Jo let a raised eyebrow speak for her. A yawn would have done it better, but she could control herself. She hoped the punch line was better than the rest of his story.
“The papers were covered in blood.”
Harry looked in her direction. She could tell they were on the same wavelength but he was leaving the questions to her. Both of them throwing a two into the pot, hoping to come up with five.
She stared pointedly at Rocky. “But there was no body?”
“I didn’t see one. Just an old newspaper with my picture on the front. It was smeared with blood and someone had drawn an inverted pentagram around the picture.” His Adam’s apple quivered among the lines on his neck. “Like it was a target.”
None of his drama touched her.
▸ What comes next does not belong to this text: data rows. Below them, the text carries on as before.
-- ==== Sys2Proof/Machine/FieldCmds.lean ====
section
/-! DEFINITION. The nine field commands (40_field.md R133 to R141). All sources are read before the destination is written
(R132); a command that raises writes no element register. -/

namespace Sys2Proof.Machine

/-- `E[rd] <- v`, or DomainError for command `i` where the field operation is not defined (R136, R137). -/
def writeOrDomainError (s : State) (rd : Reg) (v : Option Byte) (i : Instr) : State :=
  match v with
  | some v => s.setE rd v
  | none => s.raise .domain (encode i)

/-- GFADD (R133). -/
def execGfadd (rd ra rb : Reg) (s : State) : Host.Outcome State Fault Refusal :=
  .next (s.setE rd (gfAdd (s.getE ra) (s.getE rb)))

/-- GFSUB (R134). -/
def execGfsub (rd ra rb : Reg) (s : State) : Host.Outcome State Fault Refusal :=
  .next (s.setE rd (gfSub (s.getE ra) (s.getE rb)))

/-- GFMUL (R135). -/
def execGfmul (rd ra rb : Reg) (s : State) : Host.Outcome State Fault Refusal :=
  .next (s.setE rd (gfMul s.poly (s.getE ra) (s.getE rb)))

/-- GFDIV (R136): DomainError when the divisor is `0x00`. -/
def execGfdiv (rd ra rb : Reg) (s : State) : Host.Outcome State Fault Refusal :=
  .next (writeOrDomainError s rd (gfDiv s.poly (s.getE ra) (s.getE rb)) (.gfdiv rd ra rb))

/-- GFINV (R137): DomainError when the source is `0x00`. -/
def execGfinv (rd ra : Reg) (s : State) : Host.Outcome State Fault Refusal :=
  .next (writeOrDomainError s rd (gfInverse s.poly (s.getE ra)) (.gfinv rd ra))

/-- GFPOW (R138): the exponent register is read as a natural number (R121). -/
def execGfpow (rd ra rb : Reg) (s : State) : Host.Outcome State Fault Refusal :=
  .next (s.setE rd (gfPow s.poly (s.getE ra) (s.getE rb).toNat))

/-- GFZERO (R139). -/
def execGfzero (rd : Reg) (s : State) : Host.Outcome State Fault Refusal := .next (s.setE rd gfZero)

/-- GFONE (R140). -/
def execGfone (rd : Reg) (s : State) : Host.Outcome State Fault Refusal := .next (s.setE rd gfOne)

/-- GFPOWI (R141). -/
def execGfpowi (rd ra : Reg) (imm8 : Nat) (s : State) : Host.Outcome State Fault Refusal :=
  .next (s.setE rd (gfPow s.poly (s.getE ra) imm8))

end Sys2Proof.Machine
end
If it had been someone else she might have felt for them, but her sympathy button had been preconditioned, and Rocky just couldn’t push it. “Two questions. How long ago was this? And what did you do with the paper?”
“Twenty minutes ago. I started to pick it up then dropped it back on the floor and got the hell out of there.”
Rocky, Molly’s parfait gentle knight, what a joke. She’d once gone into the kitchen of the Hard Luck Inn and caught Molly watching The Bold And The Beautiful on TV. Though Jo had scoffed to herself, she understood Molly’s need for distraction, being married to a man who was anything but bold or beautiful.
It suddenly dawned on Jo that twenty minutes ago, she should have met up with Rowan. “You didn’t see McQuaid at the house?”